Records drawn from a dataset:
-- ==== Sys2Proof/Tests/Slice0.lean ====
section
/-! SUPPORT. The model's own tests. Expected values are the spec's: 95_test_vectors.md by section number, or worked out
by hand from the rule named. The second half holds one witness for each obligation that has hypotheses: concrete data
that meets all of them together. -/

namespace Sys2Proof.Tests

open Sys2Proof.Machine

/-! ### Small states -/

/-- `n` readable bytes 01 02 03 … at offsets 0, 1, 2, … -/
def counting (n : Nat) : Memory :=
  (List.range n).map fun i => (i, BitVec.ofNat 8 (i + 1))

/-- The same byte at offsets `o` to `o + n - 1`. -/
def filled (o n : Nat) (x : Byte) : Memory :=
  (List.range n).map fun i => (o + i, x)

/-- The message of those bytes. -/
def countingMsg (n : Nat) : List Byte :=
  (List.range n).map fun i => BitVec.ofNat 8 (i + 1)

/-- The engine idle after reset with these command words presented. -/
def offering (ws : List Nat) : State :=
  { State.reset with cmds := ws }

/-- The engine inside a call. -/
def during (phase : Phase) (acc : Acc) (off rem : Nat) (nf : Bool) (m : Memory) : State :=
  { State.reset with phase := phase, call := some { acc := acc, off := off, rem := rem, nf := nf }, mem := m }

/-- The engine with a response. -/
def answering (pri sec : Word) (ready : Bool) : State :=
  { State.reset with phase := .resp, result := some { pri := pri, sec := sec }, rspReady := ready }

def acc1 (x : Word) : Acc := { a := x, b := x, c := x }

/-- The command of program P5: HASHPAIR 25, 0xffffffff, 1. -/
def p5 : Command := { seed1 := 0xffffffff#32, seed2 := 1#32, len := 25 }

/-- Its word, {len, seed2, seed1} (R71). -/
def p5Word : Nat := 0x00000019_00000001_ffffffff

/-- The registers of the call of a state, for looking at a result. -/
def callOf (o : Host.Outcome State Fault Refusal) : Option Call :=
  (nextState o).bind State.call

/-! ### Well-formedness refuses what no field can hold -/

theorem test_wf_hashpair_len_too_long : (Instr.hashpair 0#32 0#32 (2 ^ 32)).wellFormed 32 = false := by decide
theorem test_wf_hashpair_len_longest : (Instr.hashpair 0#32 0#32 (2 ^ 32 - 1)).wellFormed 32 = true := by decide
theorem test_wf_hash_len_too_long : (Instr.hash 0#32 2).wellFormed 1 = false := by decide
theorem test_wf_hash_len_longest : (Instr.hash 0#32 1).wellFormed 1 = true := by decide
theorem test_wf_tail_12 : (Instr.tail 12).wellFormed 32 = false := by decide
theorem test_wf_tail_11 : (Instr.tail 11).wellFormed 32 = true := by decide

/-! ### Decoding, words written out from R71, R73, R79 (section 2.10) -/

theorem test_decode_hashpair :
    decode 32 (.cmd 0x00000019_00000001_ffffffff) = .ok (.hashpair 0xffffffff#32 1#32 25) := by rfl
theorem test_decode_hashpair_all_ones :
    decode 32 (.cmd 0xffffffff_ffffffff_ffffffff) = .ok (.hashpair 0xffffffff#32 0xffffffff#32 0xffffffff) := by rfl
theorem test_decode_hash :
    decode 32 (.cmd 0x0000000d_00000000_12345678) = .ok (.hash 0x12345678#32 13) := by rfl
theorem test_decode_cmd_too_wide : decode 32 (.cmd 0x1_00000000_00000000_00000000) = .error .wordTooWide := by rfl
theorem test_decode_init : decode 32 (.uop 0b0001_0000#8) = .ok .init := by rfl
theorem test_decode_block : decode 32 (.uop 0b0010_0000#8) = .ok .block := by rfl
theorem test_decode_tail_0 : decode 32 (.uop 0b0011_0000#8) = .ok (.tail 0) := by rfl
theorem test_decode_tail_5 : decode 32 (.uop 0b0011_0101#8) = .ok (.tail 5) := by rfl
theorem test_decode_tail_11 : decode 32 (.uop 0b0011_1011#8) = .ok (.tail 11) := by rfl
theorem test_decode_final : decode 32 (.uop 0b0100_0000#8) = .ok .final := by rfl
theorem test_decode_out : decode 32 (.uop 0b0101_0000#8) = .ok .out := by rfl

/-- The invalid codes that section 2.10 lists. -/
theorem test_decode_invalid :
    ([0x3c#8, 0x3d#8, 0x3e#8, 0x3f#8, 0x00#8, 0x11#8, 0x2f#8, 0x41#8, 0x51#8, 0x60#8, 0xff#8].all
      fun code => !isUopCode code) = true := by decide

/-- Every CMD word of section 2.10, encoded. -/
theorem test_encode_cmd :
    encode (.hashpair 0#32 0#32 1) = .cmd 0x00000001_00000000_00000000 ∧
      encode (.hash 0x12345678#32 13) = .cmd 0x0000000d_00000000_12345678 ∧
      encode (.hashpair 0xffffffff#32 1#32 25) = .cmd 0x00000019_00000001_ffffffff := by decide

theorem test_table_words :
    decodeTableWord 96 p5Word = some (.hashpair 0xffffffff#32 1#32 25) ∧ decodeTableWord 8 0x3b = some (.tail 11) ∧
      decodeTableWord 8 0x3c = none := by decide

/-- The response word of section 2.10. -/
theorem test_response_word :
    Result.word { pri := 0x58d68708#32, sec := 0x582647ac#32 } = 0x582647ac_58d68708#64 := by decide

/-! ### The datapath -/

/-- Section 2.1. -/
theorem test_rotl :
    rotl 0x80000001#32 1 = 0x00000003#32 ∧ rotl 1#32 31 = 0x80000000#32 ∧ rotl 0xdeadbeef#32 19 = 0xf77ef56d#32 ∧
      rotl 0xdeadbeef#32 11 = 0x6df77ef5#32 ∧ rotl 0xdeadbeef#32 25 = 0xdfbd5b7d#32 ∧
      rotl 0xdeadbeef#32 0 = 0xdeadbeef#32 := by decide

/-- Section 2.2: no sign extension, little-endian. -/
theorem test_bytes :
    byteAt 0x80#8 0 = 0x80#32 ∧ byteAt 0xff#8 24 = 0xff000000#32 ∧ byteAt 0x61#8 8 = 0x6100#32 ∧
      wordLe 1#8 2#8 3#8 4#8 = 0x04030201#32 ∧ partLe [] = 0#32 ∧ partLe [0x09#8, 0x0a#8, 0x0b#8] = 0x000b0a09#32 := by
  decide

-- WHAT YOU WILL DO --
Lines from the one with "0x582647ac_58d68708#64 := by decide" through the end of the data: set these down exactly, including both ends and nothing more.

-- ANSWER AREA --
    Result.word { pri := 0x58d68708#32, sec := 0x582647ac#32 } = 0x582647ac_58d68708#64 := by decide

/-! ### The datapath -/

/-- Section 2.1. -/
theorem test_rotl :
    rotl 0x80000001#32 1 = 0x00000003#32 ∧ rotl 1#32 31 = 0x80000000#32 ∧ rotl 0xdeadbeef#32 19 = 0xf77ef56d#32 ∧
      rotl 0xdeadbeef#32 11 = 0x6df77ef5#32 ∧ rotl 0xdeadbeef#32 25 = 0xdfbd5b7d#32 ∧
      rotl 0xdeadbeef#32 0 = 0xdeadbeef#32 := by decide

/-- Section 2.2: no sign extension, little-endian. -/
theorem test_bytes :
    byteAt 0x80#8 0 = 0x80#32 ∧ byteAt 0xff#8 24 = 0xff000000#32 ∧ byteAt 0x61#8 8 = 0x6100#32 ∧
      wordLe 1#8 2#8 3#8 4#8 = 0x04030201#32 ∧ partLe [] = 0#32 ∧ partLe [0x09#8, 0x0a#8, 0x0b#8] = 0x000b0a09#32 := by
  decide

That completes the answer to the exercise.